This screen shot shows the event details as posted on Facebook |
BEIRUT: A bar in the neighborhood of Gemmayzeh has canceled an event, originally scheduled for this Friday, which invited guests to dress up as migrant domestic workers for the chance to win $100.
Event details encouraged bar-goers to, “this Friday night, be Sinkara or Milenga ... be Soumatra or Domma ... create your own maid costume, speak like them and look like a Philippino [sic], Bengladish [sic], Sri Lanka [sic] or any maid you want and definitely win 100 U.S. dollars in cash.”

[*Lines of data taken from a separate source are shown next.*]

-- ==== Sys2Proof/Certificates/Slice0/Obligations.lean ====
section
/-! DEFINITION. The statements for the provers, from the numbered rules of spec/ (OBLIGATIONS.json lists them). -/

open Sys2Proof Sys2Proof.Machine

/-! ## The CRC5 generator, 40_crc5.md -/

/-- 40_crc5.md R108: feeding an input's own CRC5 after it, most significant bit first, leaves the register at 0; all the
bits of a frame, whose CRC byte has three zero bits in front, do not in general. -/
def Obligations.CrcResidueIsZero : Prop :=
  (∀ (d : List Byte) (nbits : Nat) (c : BitVec 5), crc5 d nbits = .ok c →
    crc5Bits ((bitsOf d).take nbits ++
      [c.getLsbD 4, c.getLsbD 3, c.getLsbD 2, c.getLsbD 1, c.getLsbD 0]) = 0) ∧
  (∃ i : Instr, i.language = .frame ∧ i.wellFormed = true ∧ crc5All (frameBytes i) ≠ 0)

/-- 40_crc5.md R109: the affine law; the pattern of a flipped bit depends on its place and the length alone, it is
never zero, two flips 31 apart cancel, and two flips nearer than 31 do not. -/
def Obligations.CrcAffineAndErrorDetection : Prop :=
  (∀ x y : List Bool, x.length = y.length →
    crc5Bits (List.zipWith (· ^^ ·) x y) =
      crc5Bits x ^^^ crc5Bits y ^^^ crc5Bits (List.replicate x.length false)) ∧
  (∀ (x y : List Bool) (j : Nat), x.length = y.length → j < x.length →
    crc5Bits (x.modify j (! ·)) ^^^ crc5Bits x = crc5Bits (y.modify j (! ·)) ^^^ crc5Bits y) ∧
  (∀ (x : List Bool) (j : Nat), j < x.length → crc5Bits (x.modify j (! ·)) ≠ crc5Bits x) ∧
  (∀ (x : List Bool) (j : Nat), j + 31 < x.length →
    crc5Bits ((x.modify j (! ·)).modify (j + 31) (! ·)) = crc5Bits x) ∧
  (∀ (x : List Bool) (j k : Nat), j < k → k < j + 31 → k < x.length →
    crc5Bits ((x.modify j (! ·)).modify k (! ·)) ≠ crc5Bits x)

/-- 40_crc5.md R110: the chain-inactive example, with the register after each of its 32 steps. -/
def Obligations.CrcChainInactiveTrace : Prop :=
  crc5 [0x53, 0x05, 0x00, 0x00] 32 = .ok 0x03 ∧
  (List.range 32).map (fun n => crc5Bits ((bitsOf [0x53, 0x05, 0x00, 0x00]).take (n + 1))) =
    [0x1B, 0x16, 0x09, 0x17, 0x0B, 0x16, 0x0C, 0x1D, 0x1F, 0x1B, 0x13, 0x03, 0x06, 0x09, 0x12, 0x04,
     0x08, 0x10, 0x05, 0x0A, 0x14, 0x0D, 0x1A, 0x11, 0x07, 0x0E, 0x1C, 0x1D, 0x1F, 0x1B, 0x13, 0x03]

/-! ## Encoding, 30_encoding.md and 41_command_frames.md -/

/-- Decode and encode agree for every instruction, every operand value and both layouts: no bit of an encoding is
dropped. -/
def Obligations.DecodeOfEncodeIsTheInstruction : Prop :=
  ∀ (l : CmdLayout) (i : Instr), decode l i.language (encode l i) = .ok i

/-- 30_encoding.md R77: the frame decoder accepts exactly the frames with a right CRC, each as itself. -/
def Obligations.FrameDecoderAcceptsExactlyTheFrames : Prop :=
  ∀ (bs : List Byte) (i : Instr), decodeFrame bs = .ok i ↔
    (i.language = .frame ∧ i.wellFormed = true ∧ bs = frameBytes i)

/-- 30_encoding.md R77: the frame decoder gives the first failing of its five tests as the reason, and a frame, which
spells the bytes it was read from, exactly when all five hold. -/
def Obligations.FrameDecoderRejectsByTheFirstFailingTest : Prop :=
  ∀ bs : List Byte,
    let n := bs.length
    let b := fun k => bs.getD k 0
    let lengthOk := n = 5 ∨ n = 9
    let matches1 := (b 1).toNat = n
    let headerOk := (n = 5 ∧ (b 0 = 0x53 ∨ b 0 = 0x40)) ∨
      (n = 9 ∧ (b 0 = 0x41 ∨ b 0 = 0x51 ∨ b 0 = 0x42 ∨ b 0 = 0x52))
    let fixedZero := (n = 5 → b 3 = 0) ∧ (b 0 = 0x53 → b 2 = 0) ∧
      (b 0 = 0x42 ∨ b 0 = 0x52 → b 4 = 0 ∧ b 5 = 0 ∧ b 6 = 0 ∧ b 7 = 0)
    let crcOk := b (n - 1) >>> 5 = 0 ∧ crc5 (bs.take (n - 1)) (8 * (n - 1)) = .ok ((b (n - 1)).setWidth 5)
    (decodeFrame bs = .error .badLength ↔ ¬lengthOk) ∧
    (decodeFrame bs = .error .lengthMismatch ↔ lengthOk ∧ ¬matches1) ∧
    (decodeFrame bs = .error .badHeader ↔ lengthOk ∧ matches1 ∧ ¬headerOk) ∧
    (decodeFrame bs = .error .nonzeroReserved ↔ lengthOk ∧ matches1 ∧ headerOk ∧ ¬fixedZero) ∧
    (decodeFrame bs = .error .badCrc ↔ lengthOk ∧ matches1 ∧ headerOk ∧ fixedZero ∧ ¬crcOk) ∧
    ((∃ i, decodeFrame bs = .ok i) ↔ lengthOk ∧ matches1 ∧ headerOk ∧ fixedZero ∧ crcOk) ∧
    ∀ i, decodeFrame bs = .ok i → frameBytes i = bs

/-- 41_command_frames.md R128: an unknown kind is refused first, an operand that does not fit its width (8 bits for an
address, a chip or a register, 32 bits for a value) is a ValidationError, and every other request gives a frame, of at
most 12 bytes. -/
def Obligations.FramerChecksInOrder : Prop :=
  (∀ k : Nat, framer (.unknown k) = .error (.refuse .kind)) ∧
  (∀ q : FrameRequest,
    let fits := match q with
      | .chainInactive => True
      | .setAddress addr => addr < 0x100
      | .writeReg chip reg value => chip < 0x100 ∧ reg < 0x100 ∧ value < 2 ^ 32
      | .writeRegBc reg value => reg < 0x100 ∧ value < 2 ^ 32
      | .readReg chip reg => chip < 0x100 ∧ reg < 0x100
      | .readRegBc reg => reg < 0x100
      | .unknown _ => False
    (∀ k, q ≠ .unknown k) →
      (¬fits → framer q = .error (.fail .validationError)) ∧
      (fits → ∃ i, framer q = .ok i ∧ (frameBytes i).length ≤ 12))

/-- 41_command_frames.md R129: every frame the framer builds decodes, to the kind and operands it was built from, a
broadcast kind with chip address 0x00. -/
def Obligations.FramerOutputDecodes : Prop :=
  (∀ (q : FrameRequest) (i : Instr), framer q = .ok i → decodeFrame (frameBytes i) = .ok i) ∧
  (∃ crc, framer .chainInactive = .ok (.chainInactive crc)) ∧
  (∀ a : Byte, ∃ crc, framer (.setAddress a.toNat) = .ok (.setAddress a crc)) ∧
  (∀ (c r : Byte) (v : Word), ∃ crc, framer (.writeReg c.toNat r.toNat v.toNat) = .ok (.writeReg c r v crc)) ∧
  (∀ (r : Byte) (v : Word), ∃ crc, framer (.writeRegBc r.toNat v.toNat) = .ok (.writeRegBc 0x00 r v crc)) ∧
  (∀ c r : Byte, ∃ crc, framer (.readReg c.toNat r.toNat) = .ok (.readReg c r crc)) ∧
  (∀ r : Byte, ∃ crc, framer (.readRegBc r.toNat) = .ok (.readRegBc 0x00 r crc))

/-- 41_command_frames.md R130: the three words of a frame. -/
def Obligations.FrameWordsShape : Prop :=
  ∀ (q : FrameRequest) (i : Instr) (w : Vector Word 3), framer q = .ok i → frameWords q = .ok w →
    w = pack (frameBytes i) ∧
    match i with
    | .chainInactive crc => w[1] = crc.setWidth 32 <<< 24 ∧ w[2] = 0
    | .setAddress _ crc => w[1] = crc.setWidth 32 <<< 24 ∧ w[2] = 0
    | .writeReg _ _ value crc => w[1] = value ∧ w[2] = crc.setWidth 32 <<< 24
    | .writeRegBc _ _ value crc => w[1] = value ∧ w[2] = crc.setWidth 32 <<< 24
    | .readReg _ _ crc => w[1] = 0 ∧ w[2] = crc.setWidth 32 <<< 24
    | .readRegBc _ _ crc => w[1] = 0 ∧ w[2] = crc.setWidth 32 <<< 24
    | _ => False

/-- 30_encoding.md R82: `byte(i)` reads back byte `i` of the packed list, at the bits R81 gives, and a byte past the
list is the padding 0x00. -/
def Obligations.BufferBytesInvertPacking : Prop :=
  (∀ (bs : List Byte) (i : Nat), bs.length ≤ 12 → bufByte (pack bs) i = bs.getD i 0) ∧
  (∀ (buf : Vector Word 3) (k : Fin 3) (j : Fin 4),
    bufByte buf (4 * k.val + j.val) = (buf[k]).extractLsb' (24 - 8 * j.val) 8)

/-- Words of the opcode table, written out from 30_encoding.md R73 and R88, decode to what they stand for (a sanity
statement). -/
def Obligations.TableWordsDecode : Prop :=
  decodeTableWord 40 0x5305000003 = some (.chainInactive 0x03) ∧
  decodeTableWord 40 0x400555000A = some (.setAddress 0x55 0x0A) ∧
  decodeTableWord 72 0x410900001234567809 = some (.writeReg 0x00 0x00 0x12345678 0x09) ∧
  decodeTableWord 72 0x51090014FFFFFFFF19 = some (.writeRegBc 0x00 0x14 0xFFFFFFFF 0x19) ∧
  decodeTableWord 16 0x0010 = some (.nonceDataRd 0) ∧
  decodeTableWord 16 0x20C0 = some (.cmdCtlWr 0)

/-! ## The register window, 10_state.md and 20_memory.md -/

/-- 10_state.md R37: the offset of each register under each layout, and that no offset holds two registers. -/
def Obligations.RegisterMapOffsets : Prop :=
  (∀ l, regOffset l .nonceData = 0x010 ∧ regOffset l .nonceCount = 0x018 ∧ regOffset l .nonceTimeout = 0x08C ∧
    regOffset l .crcErr = 0x0F8) ∧
  regOffset .trigFirst .cmdCtl = 0x0C0 ∧ (∀ k : Fin 3, regOffset .trigFirst (.cmdBuf k) = 0x0C4 + 4 * k.val) ∧
  regOffset .trigLast .cmdCtl = 0x0CC ∧ (∀ k : Fin 3, regOffset .trigLast (.cmdBuf k) = 0x0C0 + 4 * k.val) ∧
  (∀ (l : CmdLayout) (off : Nat) (r : BlockReg), regAt l off = some r ↔ regOffset l r = off)

/-- 20_memory.md R51, R52 and R54 in the order of 60_exceptions.md R244: an access of another width than 32 bits is
refused, then a misaligned one raises F_ALIGN, then one at or past 0x1200 raises F_RANGE, then one outside the block is
refused; nothing else changes. What becomes of the pc is the model's parameter (assumption log 8). -/
def Obligations.IssueChecksInOrder : Prop :=
  ∀ (s : State) (width off : Nat) (d : Fin 8) (v : Word),
    let both := fun (p : State → Prop) =>
      (∃ t, mmioRead width d off s = .next t ∧ p t) ∧ p (mmioWrite width off v s)
    (width ≠ 32 → both (refusalOnly .width s.cfg.faultAdvancesPc s)) ∧
    (width = 32 → off % 4 ≠ 0 → both (faultOnly .align (some off) s.cfg.faultAdvancesPc s)) ∧
    (width = 32 → off % 4 = 0 → 0x1200 ≤ off → both (faultOnly .range (some off) s.cfg.faultAdvancesPc s)) ∧
    (width = 32 → off % 4 = 0 → off < 0x1200 → (∀ r, regOffset s.cfg.layout r ≠ off) →
      both (refusalOnly .outOfBlock s.cfg.faultAdvancesPc s))

/-- 47_host_script.md R223: a write to a register of the block, of a constant or of a written scratch register, joins WQ
and is recorded; nothing else but the pc changes. -/
def Obligations.WriteStatementIssues : Prop :=
  ∀ (s : State) (r : BlockReg),
    let issues := fun (st : Stmt) (v : Word) => ∃ t, execStmt st s = .next t ∧
      t.wq = s.wq ++ [⟨regOffset s.cfg.layout r, v⟩] ∧
      t.hist = s.hist ++ [.issued (regOffset s.cfg.layout r) v] ∧ pcAt (s.pc + 1) s t ∧
      sameBus s t ∧ sameNonce s t ∧ sameMarks s t ∧ t.cfg = s.cfg ∧ t.x = s.x ∧ t.xW = s.xW ∧
      t.agenda = s.agenda ∧ t.turnNo = s.turnNo ∧ t.drawNo = s.drawNo ∧ t.driver = s.driver
    (∀ v : Word, issues (.wri (regOffset s.cfg.layout r) v) v) ∧
    (∀ xs : Fin 8, s.xW[xs] = true → issues (.wr (regOffset s.cfg.layout r) xs) s.x[xs])

/-- 20_memory.md R60: the entries a WB step may take are exactly those with no older entry for the same offset, under
STRICT_MMIO_ORDER only the oldest, and every one of them can be taken. -/
def Obligations.WriteBufferMayTake : Prop :=
  ∀ (strict : Bool) (wq rest : List Pending) (e : Pending),
    (∃ pick, chooseWrite strict pick wq = some (e, rest)) ↔
      ∃ older newer, wq = older ++ [e] ++ newer ∧ rest = older ++ newer ∧
        (∀ o ∈ older, o.off ≠ e.off) ∧ (strict = true → older = [])

/-- 20_memory.md R60: writes to one offset take effect in program order. At every offset the words issued are the
words performed followed by the words pending, and every step keeps it. A write that faults counts as performed, the
model's reading of R60 (assumption log 9). -/
def Obligations.WritesToOneOffsetKeepProgramOrder : Prop :=
  ∀ (s t : State) (off : Nat),
    issuedAt off s.hist = performedAt off s.hist ++ pendingAt off s.wq → step s = .next t →
    issuedAt off t.hist = performedAt off t.hist ++ pendingAt off t.wq

/-- 20_memory.md R61: a read at a register of the block holds while WQ has an entry for its offset, or any entry under
STRICT_MMIO_ORDER, and is performed otherwise. -/
def Obligations.ReadHoldsBehindPostedWrites : Prop :=
  ∀ (s : State) (r : BlockReg) (d : Fin 8),
    ((∃ e ∈ s.wq, e.off = regOffset s.cfg.layout r) ∨ (s.cfg.strictOrder = true ∧ s.wq ≠ []) →
      execStmt (.rd d (regOffset s.cfg.layout r)) s = .next s) ∧
    ((∀ e ∈ s.wq, e.off ≠ regOffset s.cfg.layout r) → (s.cfg.strictOrder = true → s.wq = []) →
      execStmt (.rd d (regOffset s.cfg.layout r)) s = exec (readInstr r d) s)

The details of the event were originally posted late Tuesday evening on the bar’s Facebook group. A Lebanese organization, the Anti-Racism
Movement, then reposted the event on its blog, which soon drew much online criticism. The owner of the bar then removed all details of the event.
Speaking to The Daily Star Wednesday, the owner denied that the event was in any way racist. “You just put on a costume, it was supposed to be for fun. Some people misunderstood it and thought it was racist.”
On the emphasis on foreign nationalities in the posting, she said “We hadn’t meant it in that way at all. You didn’t have to dress as a foreigner, you could have just put on an apron and dressed as your mom.”
“We took the event down after two hours, as we realized people had misinterpreted it.”
Farah Salka, of the Anti-Racism Movement, called it one of the most shocking recent examples of racism that she has seen.
“I see examples of it all the time, but with this, I was just like ‘wow.’”
While happy that the event was removed so quickly, Salka said she was disappointed the owner had not apologized for posting it in the first place.
“I would love to buy her explanation that it was not intentionally racist, but how can it not be? When you are categorizing the 250,000 migrant domestic workers in this country as ‘them:’ Who is ‘them’?”
The event details also equated the $100 award for the best costume with the salary maids receive, writing: “They ... work all the month to get it,” but that bar-goers could claim the same amount back by “imitat[ing] them and win it in some few comedy moments.” Salka said this was “completely insensitive.”
It is time, Salka added, for a redefining of the word “racist” in Lebanon. “We need to revise the definition. Even the smallest details can be racist,” she said.